British radio magazine programme (est. 1946)

Woman's Hour is a radio magazine programme broadcast on BBC Radio 4. It has been on the air since 1946, and has been broadcast on BBC Radio 4 since 1973. The programme features interviews and discussions with guests about issues relevant to a female audience. It is broadcast at 10:00 am on weekdays and is presented by Nuala McGovern or Anita Rani. There is also a weekend version of the programme which features highlights from the week's programmes.

==History==
===Earlier incarnations===
The first BBC programme for women was the programme called Women's Hour, which was first broadcast on 2 May 1923. The BBC was then a brand new organisation, just a few months old, grappling with the sorts of programmes that might appeal to its small but growing audience. With married women firmly based in the home, either through convention or because of marriage bars, the BBC would have been aware of this captive daytime audience. The person brought in to oversee Women's Hour was Mrs Ella Fitzgerald, a former Fleet Street journalist, and the inaugural programme included two talks, one on "The Adoption of Babies" given by Princess Alice, Countess of Athlone, the other on "Fashions" by the couturier, Lady Duff Gordon.

Broadcast six days a week, initially at 5pm, Women's Hour encompassed topics such as cookery, infant welfare, poultry keeping, tennis, beauty culture, electricity in the home, society gossip and gardening. In many ways, it replicated the sorts of items that were then found in the women's pages of newspapers and Ella Fitzgerald often drew on her journalist friends to write and present talks. So, for example, regular "Kitchen Conversations" were given by the famous cookery writer Constance Peel while Edith Shackleton Heald spoke about journalism as a potential career for women. There was also space for political talks: the former suffragist, Mary Emmott, who sat on a number of local government committees, spoke on "How Local Government affects the Home", Alderman Miss Smee, who chaired Acton Council's Public Health Committee gave a talk on "Women and Public Health" and Lettice Fisher, the founder of the National Council for the Unmarried Mother and her Child, talked about "Education".

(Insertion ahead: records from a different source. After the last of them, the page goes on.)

/-- A ready tile or matrix instruction of a thread stops waiting to issue: its cycles go to TILE_WAIT (R120, R125). -/
def endTileWait (s : State) (h : Hart) : State :=
  match (thr s h).tileWait with
  | none => s
  | some (_, n) => countCore (modThr s h fun t => { t with tileWait := none }) h.core 0x105 (coreCycle s h.core - n)

/-- Entry into the next trap level (R146): the save registers of level n + 1, the mode and priority, the program counter
at the vector (R151). The caller gives the world of the handler, the new priority and HOVR. -/
def enterTrap (s : State) (h : Hart) (tr : Trap) (epc : Word) (guarded : Bool) (prio : BitVec 4) (hovr : Bool) : State :=
  let clip := match (thr s h).hold with
    | some w => w.clipped
    | none => false
  let s := endTileWait (endHold s h) h
  let t := thr s h
  let n := t.level.toNat
  let k := 0x414 + 4 * n
  let est := t.mode.code + 4 * t.prio.toNat + 64 * guarded.toNat + 128 * hovr.toNat + 512 * (n + 1)
  let base := if guarded then coreCsr s h.core 0x800 else coreCsr s h.core 0x401
  let t := ((t.putCsr k (epc &&& ~~~(3 : Word))).putCsr (k + 1) (BitVec.ofNat 32 est)).putCsr (k + 2)
    (BitVec.ofNat 32 (tr.cause % 256 + 256 * (tr.status % 256)))
  let t := { t.putCsr (k + 3) tr.eval with
    level := BitVec.ofNat 2 (n + 1)
    mode := if guarded then .gs else .ps
    prio := prio
    hovr := 0
    window := []
    wait := .none
    cur := none
    fetched := none
    pc := (base &&& ~~~(0xFFF : Word)) + BitVec.ofNat 32 (64 * tr.vec) }
  let s := countCore (setThr s h t) h.core (0x114 + h.tid.toNat) 1
  let s := if tr.cause = 0x0F then countCore s h.core 0x11A 1 else s
  if clip then modThr s h fun t => { t with hovr := takeableSet s h } else s

/-- An interrupt line taken (R146, R151, R152). -/
def takeInterrupt (s : State) (h : Hart) (l : Nat) (epc : Word) : State :=
  let cfg := coreCsr s h.core (0x820 + l)
  let ev := sget (core s h.core).lineEval l 0
  let hov := bit (thr s h).hovr l
  let s := setCoreCsr s h.core 0x804 (putBit (coreCsr s h.core 0x804) l false)
  let s := countCore s h.core 0x118 1
  enterTrap s h ⟨0x40 + l, 0, ev, 16 + l⟩ epc (decide (8 ≤ bits cfg 3 0)) (BitVec.ofNat 4 (bits cfg 3 0)) hov

/-- The return from a trap at level n ≥ 1 (R147). -/
def returnTrap (s : State) (h : Hart) : State :=
  let t := thr s h
  let n := t.level.toNat - 1
  let est := t.getCsr (0x415 + 4 * n)
  let m := Mode.ofCode (bits est 1 0)
  modThr s h fun t => { t with
    pc := t.getCsr (0x414 + 4 * n)
    mode := m
    prio := BitVec.ofNat 4 (bits est 5 2)
    level := BitVec.ofNat 2 n
    fetched := none
    shadow := if bit est 6 && !m.guarded then sdrop t.shadow fun k => decide (8 * n ≤ k) && decide (k < 8 * n + 8)
      else t.shadow }

/-- INT_LAT_MAX among the CSRs of a core as the first instruction of an interrupt handler issues in core cycle `n`: the cycles
since its line became takeable, at least 4 more than the entry took, unless it holds more (R149, R162). -/
def latencyCsrs (entry : Option (Nat × Nat)) (n : Nat) (m : Sparse Word) : Sparse Word :=
  match entry with
  | none => m
  | some (c, d) =>
    let v := BitVec.ofNat 32 (d + Nat.max 4 (n - c))
    if (sget m 0x11C 0).toNat < v.toNat then sput m 0x11C v else m

/-- The first instruction of an interrupt handler issues: INT_LAT_MAX takes the latency of its entry (R149, R162). -/
def noteHandlerIssue (s : State) (h : Hart) : State :=
  let n := coreCycle s h.core
  let e := (thr s h).latFrom
  modCore (modThr s h fun t => { t with latFrom := none }) h.core fun k => { k with csr := latencyCsrs e n k.csr }

/-- A synchronous trap taken: into the supervisor of the thread's world, or, at level 3, the halt (R146, R157). The
instruction that raises it has issued, the first of a handler too (R162). -/
def takeTrap (s : State) (h : Hart) (tr : Trap) (epc : Word) : State :=
  if (thr s h).level = 3 then haltCore s h tr.cause
  else enterTrap (noteHandlerIssue s h) h tr epc (thr s h).mode.guarded (thr s h).prio false

/-- An instruction committed: it is counted and the program counter goes to `pc` (R69, R162). -/
def retireTo (s : State) (h : Hart) (pc : Word) : State :=
  noteHandlerIssue (countCore (modThr s h fun t => { t with pc := pc, fetched := none, hovr := 0, tileWait := none }) h.core
    (0x108 + h.tid.toNat) 1) h

/-- An instruction committed, the next one following it. -/
def retire (s : State) (h : Hart) : State := retireTo s h ((thr s h).pc + 4)

/-- What an instruction does when it issues: it goes on to a state, or raises one synchronous trap (R453). -/
inductive Res where
  | ok (s : State)
  | trap (s : State) (t : Trap)

/-- An instruction of a thread: nothing happens where the thread cannot issue it (log entry 1); a trap is taken with
EPC at the instruction (R146). -/
def issue (s : State) (h : Hart) (r : Res) : Host.Outcome State Fault Refusal :=
  if canIssue s h then
    match r with
    | .ok s' => .next s'
    | .trap s' t => .next (takeTrap s' h t (thr s h).pc)
  else .next s

/-- The first trap whose condition holds, in the order given (R453). -/
def firstTrap (s : State) (l : List (Bool × Trap)) (k : Res) : Res :=
  match l.find? fun e => e.1 with
  | some e => .trap s e.2
  | none => k

/-- An instruction issues behind older ones that have not committed: it is held, and the program counter goes to `pc` (R69,
R70). -/
def holdIssued (s : State) (h : Hart) (rd : GReg) (v : Held) (pc : Word) : State :=
  modThr s h fun t => { t with window := t.window ++ [⟨t.pc, rd, v⟩], pc := pc, fetched := none, hovr := 0 }

/-- An instruction with one register result, and no other effect but the program counter, that reads `srcs`: behind older
instructions it issues once its operands are at hand, and is held; else it does `k` (R69, R70, R75). -/
def follow (s : State) (h : Hart) (srcs : List GReg) (rd : GReg) (v pc : Word)
    (k : Host.Outcome State Fault Refusal) : Host.Outcome State Fault Refusal :=
  if canFollow s h then
    if srcs.all (thr s h).ready then .next (holdIssued s h rd (.ready v) pc) else .next s
  else k

/-- A command of a unit: it acts where its condition holds, and changes nothing elsewhere (log entry 1). -/
def when (s : State) (c : Bool) (s' : State) : Host.Outcome State Fault Refusal := if c then .next s' else .next s

end Sys2Proof.Machine
end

The talks were broadcast from the BBC's first purpose-built studio at Savoy Hill, just off The Strand in London, where the organisation was based for its first ten years. It would have been quite a daunting process. Speakers would have waited outside the large curtain-draped space, clutching their scripts. When the time came to deliver their talk, they would then have stood before a large box-like structure – the microphone – where they would have been given a cue to start. It was then just a matter of continuing on until finished, hopeful that they hadn't spoken too slowly or too fast or made too many mistakes. In the absence of any recordings, it's not possible to know what these talks would have sounded like, but reception on rudimentary wireless sets would have been very poor. It's also impossible to know who would have been tuning-in to the programme in these very early days, but most probably they were the wives and mothers of radio enthusiasts who, evidence suggests, were overwhelmingly male.

Things would change for Women's Hour in December 1923, with the establishment of a Women's Advisory Committee to oversee the running of the programme. Amongst the prestigious membership were the Chairman of the National Federation of Women's Institutes, Lady Denman; the actress Dorothea Baird; the physician Elizabeth Sloan Chesser and Violet Cambridge, the Secretary of the Women's Amateur Athletics Association. The first full meeting, in January 1924, raised questions about the sorts of talks that should be included in Women's Hour and also the time of day that it was broadcast. It was decided that two members of the Committee, Mrs Hardman Earle (who had worked for the Ministry of Food and Public Kitchens during the First World War) and Evelyn Gates (who was Editor-in-Chief of The Women's Yearbook) should appear on the following Saturday's programme to canvas listener views. The case for practical domestic talks was put forward by Hardman Earle while Evelyn Gates championed the case for lighter, escapist talks and listeners were also asked about when they could best tune-in.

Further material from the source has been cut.